A three-year-old boy in B.C. received more than 100 stitches after he was attacked by a coyote outside of his home.

Amanda Dycke said her son Ayden slipped through the backyard gate to the sidewalk behind their house in Burnaby, B.C. on Tuesday evening. Only seconds later, Dycke said she heard him scream.

“I ran out through the front door,” she recalled to CTV Vancouver on Wednesday. “I didn’t see until I got to the sidewalk that there was a coyote gnawing on his head.”

“He was flailing and screaming.”

The frantic mother said she started clapping and making as much noise as she could to scare off the wild animal. When that failed, Dycke said she charged towards it. The coyote retreated a short distance and Dycke said she was able to pick up her injured son.

“He looked like he was dying,” she said. “His eyes were covered in blood, his ears, his whole shirt.”

“I cradled him and I was telling him, ‘It’s going to be okay.’”

The young boy was rushed to the hospital where he received more than 100 stitches on his forehead and the back of his skull. The worst cut stretched six centimetres across the right side of his forehead. He also suffered several puncture wounds and scratches from the incident.

“It was just the most horrific thing I could ever, ever imagine,” Dycke said.

Ayden is expected to make a full recovery if his wounds don’t become infected, his mother said.

Coyote sightings

As for the coyote, conservation officers caught up with one matching the description and behaviour of the animal that attacked Ayden and killed it. They will conduct DNA tests to ensure they found the right coyote. They will also examine the carcass for any harmful diseases that may have been transferred to the young boy.

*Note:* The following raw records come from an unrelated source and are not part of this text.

-- ==== Sys2Proof/Machine/StitchRows.lean ====
section
/-!
DEFINITION. The commands of the Stitch cores: an instruction that a core issues at its pc, with the fields its word holds there, the
ends of EOR, of a far access and of a refill, announcements, and the control registers of a core.
-/
namespace Sys2Proof.Machine

open Sys2Proof

/-! ### Instructions -/

/-- TAP (R108). -/
def execTap (sd : SideId) (k : Fin 32) (m : FmtM) (s : State) : Answer := s.go sd (fun x => x.stitch k (.tap .add m))

/-- TAPS (R108). -/
def execTaps (sd : SideId) (k : Fin 32) (m : FmtM) (s : State) : Answer := s.go sd (fun x => x.stitch k (.tap .sub m))

/-- TAPL (R108). -/
def execTapl (sd : SideId) (k : Fin 32) (m : FmtM) (s : State) : Answer := s.go sd (fun x => x.stitch k (.tap .load m))

/-- TAPN (R108). -/
def execTapn (sd : SideId) (k : Fin 32) (m : FmtM) (s : State) : Answer := s.go sd (fun x => x.stitch k (.tap .neg m))

/-- MACM_MAC (R109). -/
def execMacmMac (sd : SideId) (k : Fin 32) (m : FmtM) (s : State) : Answer := s.go sd (fun x => x.stitch k (.macm .add m))

/-- MACM_MSU (R109). -/
def execMacmMsu (sd : SideId) (k : Fin 32) (m : FmtM) (s : State) : Answer := s.go sd (fun x => x.stitch k (.macm .sub m))

/-- MACM_MPY (R109). -/
def execMacmMpy (sd : SideId) (k : Fin 32) (m : FmtM) (s : State) : Answer := s.go sd (fun x => x.stitch k (.macm .load m))

/-- MACM_MPYN (R109). -/
def execMacmMpyn (sd : SideId) (k : Fin 32) (m : FmtM) (s : State) : Answer := s.go sd (fun x => x.stitch k (.macm .neg m))

/-- MACR_MAC (R110). -/
def execMacrMac (sd : SideId) (k : Fin 32) (r : FmtR) (s : State) : Answer := s.go sd (fun x => x.stitch k (.macr .add r))

/-- MACR_MSU (R110). -/
def execMacrMsu (sd : SideId) (k : Fin 32) (r : FmtR) (s : State) : Answer := s.go sd (fun x => x.stitch k (.macr .sub r))

/-- MACR_MPY (R110). -/
def execMacrMpy (sd : SideId) (k : Fin 32) (r : FmtR) (s : State) : Answer := s.go sd (fun x => x.stitch k (.macr .load r))

/-- MACR_MPYN (R110). -/
def execMacrMpyn (sd : SideId) (k : Fin 32) (r : FmtR) (s : State) : Answer := s.go sd (fun x => x.stitch k (.macr .neg r))

/-- DMAC (R111). -/
def execDmac (sd : SideId) (k : Fin 32) (d : FmtD) (s : State) : Answer := s.go sd (fun x => x.stitch k (.dmac .add d))

/-- DMSU (R111). -/
def execDmsu (sd : SideId) (k : Fin 32) (d : FmtD) (s : State) : Answer := s.go sd (fun x => x.stitch k (.dmac .sub d))

/-- DMPY (R111). -/
def execDmpy (sd : SideId) (k : Fin 32) (d : FmtD) (s : State) : Answer := s.go sd (fun x => x.stitch k (.dmac .load d))

/-- DMPYN (R111). -/
def execDmpyn (sd : SideId) (k : Fin 32) (d : FmtD) (s : State) : Answer := s.go sd (fun x => x.stitch k (.dmac .neg d))

/-- ADD (R112). -/
def execAdd (sd : SideId) (k : Fin 32) (a : FmtA) (s : State) : Answer := s.go sd (fun x => x.stitch k (.arith .add a))

/-- SUB (R112). -/
def execSub (sd : SideId) (k : Fin 32) (a : FmtA) (s : State) : Answer := s.go sd (fun x => x.stitch k (.arith .sub a))

/-- NEG (R112). -/
def execNeg (sd : SideId) (k : Fin 32) (a : FmtA) (s : State) : Answer := s.go sd (fun x => x.stitch k (.arith .neg a))

/-- ABS (R112). -/
def execAbs (sd : SideId) (k : Fin 32) (a : FmtA) (s : State) : Answer := s.go sd (fun x => x.stitch k (.arith .abs a))

/-- ASH (R112). -/
def execAsh (sd : SideId) (k : Fin 32) (a : FmtA) (s : State) : Answer := s.go sd (fun x => x.stitch k (.arith .ash a))

/-- MAX (R112). -/
def execMax (sd : SideId) (k : Fin 32) (a : FmtA) (s : State) : Answer := s.go sd (fun x => x.stitch k (.arith .max a))

/-- MIN (R112). -/
def execMin (sd : SideId) (k : Fin 32) (a : FmtA) (s : State) : Answer := s.go sd (fun x => x.stitch k (.arith .min a))

/-- ACC_RESERVED_FN (R112: Format A with FN 7). -/
def execAccReservedFn (sd : SideId) (k : Fin 32) (a : FmtA) (s : State) : Answer := s.go sd (fun x => x.stitch k (.arith .reserved a))

/-- ADA (R114). -/
def execAda (sd : SideId) (k : Fin 32) (l : LdaF) (s : State) : Answer := s.go sd (fun x => x.stitch k (.lda .add l))

/-- SBA (R114). -/
def execSba (sd : SideId) (k : Fin 32) (l : LdaF) (s : State) : Answer := s.go sd (fun x => x.stitch k (.lda .sub l))

/-- LDA (R114). -/
def execLda (sd : SideId) (k : Fin 32) (l : LdaF) (s : State) : Answer := s.go sd (fun x => x.stitch k (.lda .load l))

/-- LDAN (R114). -/
def execLdan (sd : SideId) (k : Fin 32) (l : LdaF) (s : State) : Answer := s.go sd (fun x => x.stitch k (.lda .neg l))

/-- LDW (R76). -/
def execLdw (sd : SideId) (k : Fin 32) (l : LdwF) (s : State) : Answer := s.go sd (fun x => x.stitch k (.ldw l))

/-- LD (R114). -/
def execLd (sd : SideId) (k : Fin 32) (l : LdF) (s : State) : Answer := s.go sd (fun x => x.stitch k (.ld l))

/-- ST (R114). -/
def execSt (sd : SideId) (k : Fin 32) (l : LdF) (s : State) : Answer := s.go sd (fun x => x.stitch k (.st l))

/-- STA (R73). -/
def execSta (sd : SideId) (k : Fin 32) (l : StaF) (s : State) : Answer := s.go sd (fun x => x.stitch k (.sta l))

/-- MVA (R73). -/
def execMva (sd : SideId) (k : Fin 32) (l : MvaF) (s : State) : Answer := s.go sd (fun x => x.stitch k (.mva l))

/-- DSTA (R74). -/
def execDsta (sd : SideId) (k : Fin 32) (l : DstaF) (s : State) : Answer := s.go sd (fun x => x.stitch k (.dsta l))

/-- DMVA (R74). -/
def execDmva (sd : SideId) (k : Fin 32) (l : DmvaF) (s : State) : Answer := s.go sd (fun x => x.stitch k (.dmva l))

/-- MOV (R114). -/
def execMov (sd : SideId) (k : Fin 32) (l : MovF) (s : State) : Answer := s.go sd (fun x => x.stitch k (.mov l))

/-- CMOV (R114). -/
def execCmov (sd : SideId) (k : Fin 32) (l : CmovF) (s : State) : Answer := s.go sd (fun x => x.stitch k (.cmov l))

/-- PSET (R116). -/
def execPset (sd : SideId) (k : Fin 32) (p : PsetF) (s : State) : Answer := s.go sd (fun x => x.stitch k (.pset p))

/-- PADD (R116). -/
def execPadd (sd : SideId) (k : Fin 32) (p : PaddF) (s : State) : Answer := s.go sd (fun x => x.stitch k (.padd p))

/-- PMOV (R116). -/
def execPmov (sd : SideId) (k : Fin 32) (p : PmovF) (s : State) : Answer := s.go sd (fun x => x.stitch k (.pmov p))

/-- LOOP (R117). -/
def execLoop (sd : SideId) (k : Fin 32) (p : LoopF) (s : State) : Answer := s.go sd (fun x => x.stitch k (.loop p))

/-- JMP (R118). -/
def execJmp (sd : SideId) (k : Fin 32) (p : JmpF) (s : State) : Answer := s.go sd (fun x => x.stitch k (.jmp p))

/-- EOR (R119). -/
def execEor (sd : SideId) (k : Fin 32) (s : State) : Answer := s.go sd (fun x => x.stitch k (.eor))

/-- NOP (R116). -/
def execNop (sd : SideId) (k : Fin 32) (s : State) : Answer := s.go sd (fun x => x.stitch k (.nop))

/-- CLRF (R116). -/
def execClrf (sd : SideId) (k : Fin 32) (mask : Fin 8) (s : State) : Answer := s.go sd (fun x => x.stitch k (.clrf mask))

/-- FLD (R120). -/
def execFld (sd : SideId) (k : Fin 32) (p : FarF) (s : State) : Answer := s.go sd (fun x => x.stitch k (.fld p))

/-- FST (R120). -/
def execFst (sd : SideId) (k : Fin 32) (p : FarF) (s : State) : Answer := s.go sd (fun x => x.stitch k (.fst p))

/-- RESERVED_OPCODE (R101). -/
def execReservedOpcode (sd : SideId) (k : Fin 32) (op : Fin 64) (s : State) : Answer := s.go sd (fun x => x.stitch k (.reserved op))

/-! ### Row work -/

/-- PUBLICATION_ANNOUNCE (R87, R28): the oldest announcement on its way to destination `d` arrives: 8 × core + region, or 256 for the
Cross feed page. -/
def execPublicationAnnounce (sd : SideId) (d : Fin 257) (s : State) : Answer :=
  s.go sd (fun x => if h : d.val < 256 then x.takeAnnounce ⟨d.val / 8, by omega⟩ (d.val % 8) else x.takeFeeds)

/-- C_REFILL_DONE (R85). -/
def execCRefillDone (sd : SideId) (k : Fin 32) (s : State) : Answer :=
  s.go sd (fun x => if x.alive && x.gateOpen k.val then x.refillDone k else x)

/-- EOR_RETIRE (R92, R94): `cycles` Stitch cycles after pulse receipt. -/
def execEorRetire (sd : SideId) (k : Fin 32) (cycles : Nat) (s : State) : Answer := s.go sd (fun x => x.eorRetire k cycles)

/-- FAR_ACCESS_COMPLETE (R83). -/
def execFarAccessComplete (sd : SideId) (k : Fin 32) (s : State) : Answer :=
  s.go sd (fun x => if x.alive && x.gateOpen k.val then x.farComplete k else x)

/-- BREAKPOINT_HALT (R98). -/
def execBreakpointHalt (sd : SideId) (k : Fin 32) (s : State) : Answer := s.go sd (fun x => x.breakpoint k)

/-- CROSS_ROW_COMPLETE (R130): `cycles` Cross cycles after pulse receipt. -/
def execCrossRowComplete (sd : SideId) (cycles : Nat) (s : State) : Answer := s.go sd (fun x => x.crossComplete cycles)

/-- PATCHBAY_REFILL_DONE (R159). -/
def execPatchbayRefillDone (sd : SideId) (s : State) : Answer :=
  s.go sd (fun x => if x.alive && x.gateOpen 33 then x.patchRefill else x)

/-- TAKE_ACK (R181). -/
def execTakeAck (sd : SideId) (u : Fin 40) (s : State) : Answer := s.go sd (fun x => if x.alive then x.takeAck u.val else x)

/-! ### Control registers -/

/-- RUN and HALT of a core's SK_CTRL as they stand. -/
def Side.ctrlWord (sd : Side) (k : Fin 32) : Nat := sd.get (F.SK_CTRL_RUN k) + 2 * sd.get (F.SK_CTRL_HALT k)

/-- CORE_RUN (R90): a write of SK_CTRL.RUN. -/
def execCoreRun (sd : SideId) (w : Writer) (k : Fin 32) (run : Bool) (s : State) : Answer :=
  s.answer (s.writeAs sd w (F.SK_CTRL_RUN k).off (run.toNat + 2 * (s.side sd).get (F.SK_CTRL_HALT k)) noEnv (fun x => x.writeRun k run))

/-- CORE_HALT (R98): a write of SK_CTRL.HALT. -/
def execCoreHalt (sd : SideId) (w : Writer) (k : Fin 32) (halt : Bool) (s : State) : Answer :=
  s.answer (s.writeAs sd w (F.SK_CTRL_RUN k).off ((s.side sd).get (F.SK_CTRL_RUN k) + 2 * halt.toNat) noEnv (fun x => x.writeHalt k halt))

/-- CORE_STEP (R98): a write of 1 to SK_CTRL.STEP. -/
def execCoreStep (sd : SideId) (w : Writer) (k : Fin 32) (s : State) : Answer :=
  s.answer (s.writeAs sd w (F.SK_CTRL_RUN k).off ((s.side sd).ctrlWord k + 4) noEnv (fun x => (if x.debugOn then x.set (F.SK_CTRL_STEP k) 1 else x).writeStep k))

/-- CORE_CLEAR_HWM (R46): a write of 1 to SK_CTRL.CLR_HWM. -/
def execCoreClearHwm (sd : SideId) (w : Writer) (k : Fin 32) (s : State) : Answer :=
  s.answer (s.writeAs sd w (F.SK_CTRL_RUN k).off ((s.side sd).ctrlWord k + 8) noEnv (fun x => (x.set (F.SK_CTRL_CLR_HWM k) 1).set (F.SK_CYC_HWM k) 0))

/-- CORE_CLEAR_FLAGS (R79): a write of 1 to SK_CTRL.CLR_FLAGS. -/
def execCoreClearFlags (sd : SideId) (w : Writer) (k : Fin 32) (s : State) : Answer :=
  s.answer (s.writeAs sd w (F.SK_CTRL_RUN k).off ((s.side sd).ctrlWord k + 16) noEnv (fun x => (x.set (F.SK_CTRL_CLR_FLAGS k) 1).writeClrFlags k))

end Sys2Proof.Machine
end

Sgt. Dean Miller from the BC Conservation Officer Service said it’s unlikely the boy was exposed to rabies or anything like that, but investigators are doing their “due diligence” to be sure. He said coyote attacks on humans are extremely rare and that most cases can be traced back to people feeding the wild animals.

“That's the best way for a coyote to lose its fear of people. That food reward is a really powerful motivator to change a coyote's behaviour,” he explained.

Dycke said that’s what she believes happened in her son’s case. She said there have been a number of coyote sightings in her community because people feed them.

“People don't understand that it's attracting them. It's making them want to come to an area they shouldn't,” she said. “Because people don't listen to these rules, the information that is put out there, my son is paying the price.”

Miller advised anyone who encounters a coyote to “be big, be brave and be loud” in order to scare off the animal.